Trey Edward Shults' US hit arrives in the UK. It’s a particularly unsettling piece of cinema, too…

There’s very little about It Comes At Night that I’d class as comfortable viewing. The second film from writer/director Trey Edward Shults is 91 minutes of unsettling, often gripping filmmaking, that pitched a tent inside my brain and has stayed there since I watched it. I can’t honestly say I enjoyed watching it too much, but I can say it’s a fierce, impressive piece of work.

Its origins are important. Shults has been open about the fact that he didn’t have much of a relationship with his father, and that the two of them only really came back together when his dad was dying. He wrote the first draft of the script to It Comes At Night in pretty much the immediate aftermath of his father’s death, and the power of the motion throughout the finished film is real evidence of that. The film opens with a shocking, destabilising moment, but then shifts its goalposts a little, taking a little influence from Jeff Nichols’ outstanding Take Shelter, and evoking memories of Chris Gorak’s 2006 drama Right At Your Door.

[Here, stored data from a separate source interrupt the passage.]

/-- The checks of R133 for `n` bytes at offset `off` of handle `hi`, by the resident task `r` of core `c`, whose firing
acts for stream `sid`. `atHome`: performed at the home whatever the policy; `ch` is the override of R17. -/
def State.check (s : State) (c : Nat) (r : Resident) (sid hi off n align : Nat) (k : Kind) (spaces : List Nat)
    (atHome : Bool) (ch : Nat) : Except Bar (State × Acc) :=
  match r.handle hi with
  | none => .error (.trap 0x11)
  | some h =>
    let sp := h.space
    let g := if h.sid = 0 then sid else h.sid
    let auth := sp != spStrm || match s.stream g with
      | some e => e.key == h.key
      | none => true
    if !spaces.contains sp || (k.reads && !h.rd) || (k.writes && !h.wr) || !s.keyLoaded h.key || !auth then .error (.trap 0x12)
    else if h.len < off + n then .error (.trap 0x10)
    else if off % align != 0 then .error (.trap 0x15)
    else
      let a := h.base + off
      let t := (s.task r.task).getD {}
      if 3 ≤ sp && !covered (t.admitting k sp g) 17 a n then .error (.trap 0x13)
      else
        let pol := if ch = 0 then h.pol else ch
        let acc : Acc := { core := c, space := sp, ctx := t.ctx, key := s.pinned h.key, addr := a, n, segs := [],
                           cached := !atHome && pol == 0 && (sp == spChip || sp == spDev) }
        let out : Except Bar (State × Acc) :=
          if sp = spLane then .ok (s, acc)
          else if sp = spCore then .ok (s, { acc with addr := r.spBase + a, segs := [(some (Loc.sp c (r.spBase + a)), n)] })
          else if sp = spClus then
            let segs := (pieces (n / 65536 + 2) a n 65536).map fun p => (s.windowByte c r p.1, p.2)
            if s.wallsWindow c k segs then .error (.trap 0x12) else .ok (s, { acc with segs })
          else if sp = spChip then .ok (s, { acc with segs := [(some (Loc.chip (dieOf c) a), n)] })
          else if sp = spDev then
            match s.devSegs c t.ctx k.reads k.writes h.ilv (pieces (n / 65536 + 2) a n 65536) with
            | .ok (s, xs) => .ok (s, { acc with segs := xs })
            | .error .xlate => .error (.trap 0x14)
            | .error .poison => .error (.trap 0x16)
          else .ok (s, { acc with sid := g })
        match out with
        | .error e => .error e
        | .ok (s, acc) => s.atHome c r.task acc k

/-! ### Counter words (R217, R221) -/

/-- Whether counters may lie in a space (R143). -/
def ctrSpace (sp : Nat) : Bool := sp == spCore || sp == spClus || sp == spChip || sp == spDev

/-- The access to the counter that a counter word with a `VAL` names; else the status code that says why there is none: one of the causes
that R221 lists under `CTR`, a key that is not loaded (R392), or a translation that cannot be made. Permissions and region records are no
such causes. -/
def State.counterSeat (s : State) (c : Nat) (r : Resident) (w : Word) : Except Nat (State × Acc) :=
  let off := fld w 44 0
  if fld w 47 45 = 0 || 6 ≤ fld w 47 45 then .error 0x0A
  else match r.handle (fld w 63 56) with
  | none => .error 0x0A
  | some h =>
    if !ctrSpace h.space || h.len < off + 8 || off % 8 != 0 then .error 0x0A
    else if !s.keyLoaded h.key then .error 0x02
    else
      let a := h.base + off
      let t := (s.task r.task).getD {}
      let acc : Acc := { core := c, space := h.space, ctx := t.ctx, key := s.pinned h.key, addr := a, n := 8, segs := [], cached := false }
      let out : Except Nat (State × Acc) :=
        if h.space = spCore then .ok (s, { acc with addr := r.spBase + a, segs := [(some (Loc.sp c (r.spBase + a)), 8)] })
        else if h.space = spClus then
          if s.wallsWindow c .cadd [(s.windowByte c r a, 8)] then .error 0x02 else .ok (s, { acc with segs := [(s.windowByte c r a, 8)] })
        else if h.space = spChip then .ok (s, { acc with segs := [(some (Loc.chip (dieOf c) a), 8)] })
        else match s.devSegs c t.ctx false true h.ilv (pieces 2 a 8 65536) with
          | .ok (s, xs) => .ok (s, { acc with segs := xs })
          | .error .xlate => .error 0x06
          | .error .poison => .error 0x07
      match out with
      | .error e => .error e
      | .ok (s, acc) => .ok (s.mark c r.task acc .cadd, acc)

/-! ### The L1 (R191, R192) -/

/-- Byte `i` of a line's data. -/
def lineByte (x : BitVec 512) (i : Nat) : Byte := x.extractLsb' (8 * i) 8

/-- The data with byte `i` replaced. -/
def lineSet (x : BitVec 512) (i : Nat) (b : Byte) : BitVec 512 :=
  (x &&& ~~~((0xFF : BitVec 512) <<< (8 * i))) ||| (b.zeroExtend 512 <<< (8 * i))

We’re in what seems to be a post-apocalyptic world, with a small family of three – led by Joel Edgerton, in another typically brilliant performance – locking themselves away in the woods, trying to keep safe from an unnamed threat that’s infecting the world. From the off there’s a constant unease, the sense that a threat is just outside the door. And then another family discovers the little retreat. Are they infected? Are they trustworthy? Can two families live side by side, and are the stories they’re telling true? Given that the film is already rich in atmosphere by the time the two families come together, you could correctly conclude that the unspoken tension gets turned up, and turned up well. Shults then undercuts this with a leftfield score from Brian McOmber, that adds to the feeling of never really letting you settle.

There is a problem in a film being so relentlessly uncomfortable. It doesn’t help that the movie is being promoted as a horror movie, when it clearly isn’t. This is a mix of things: a bit of thriller, a bit of horror, but at heart, a drama that may even benefit from the claustrophobia of the stage as much as film. The narrative feels a little uneven at times too, and as odd as it might sound, it doesn’t feel like the shortest 91 minute film.

It’d be remiss too not the mention the divide between audiences and critics on its US release. Whereas the film has earned mainly strong reviews, there’s been a little bit of an audience backlash against it. I contend that’s a by-product of how the film has been sold, though. That its marketing got it to the top ten at the US box office, but its director, conversely, never envisaged it as a mass market film.

Instead he saw, and delivered, a far rawer piece of work, one that I think will continue to find audiences over a far longer period of time. Shults is clearly a filmmaker to watch too, juggling a small budget and picking his shots. His choices are very personal ones, and the film was born out of a very dark place. The end result, though, is one of the more unsettling pieces of cinema you’re likely to see all year.

It Comes At Night is in UK cinemas now.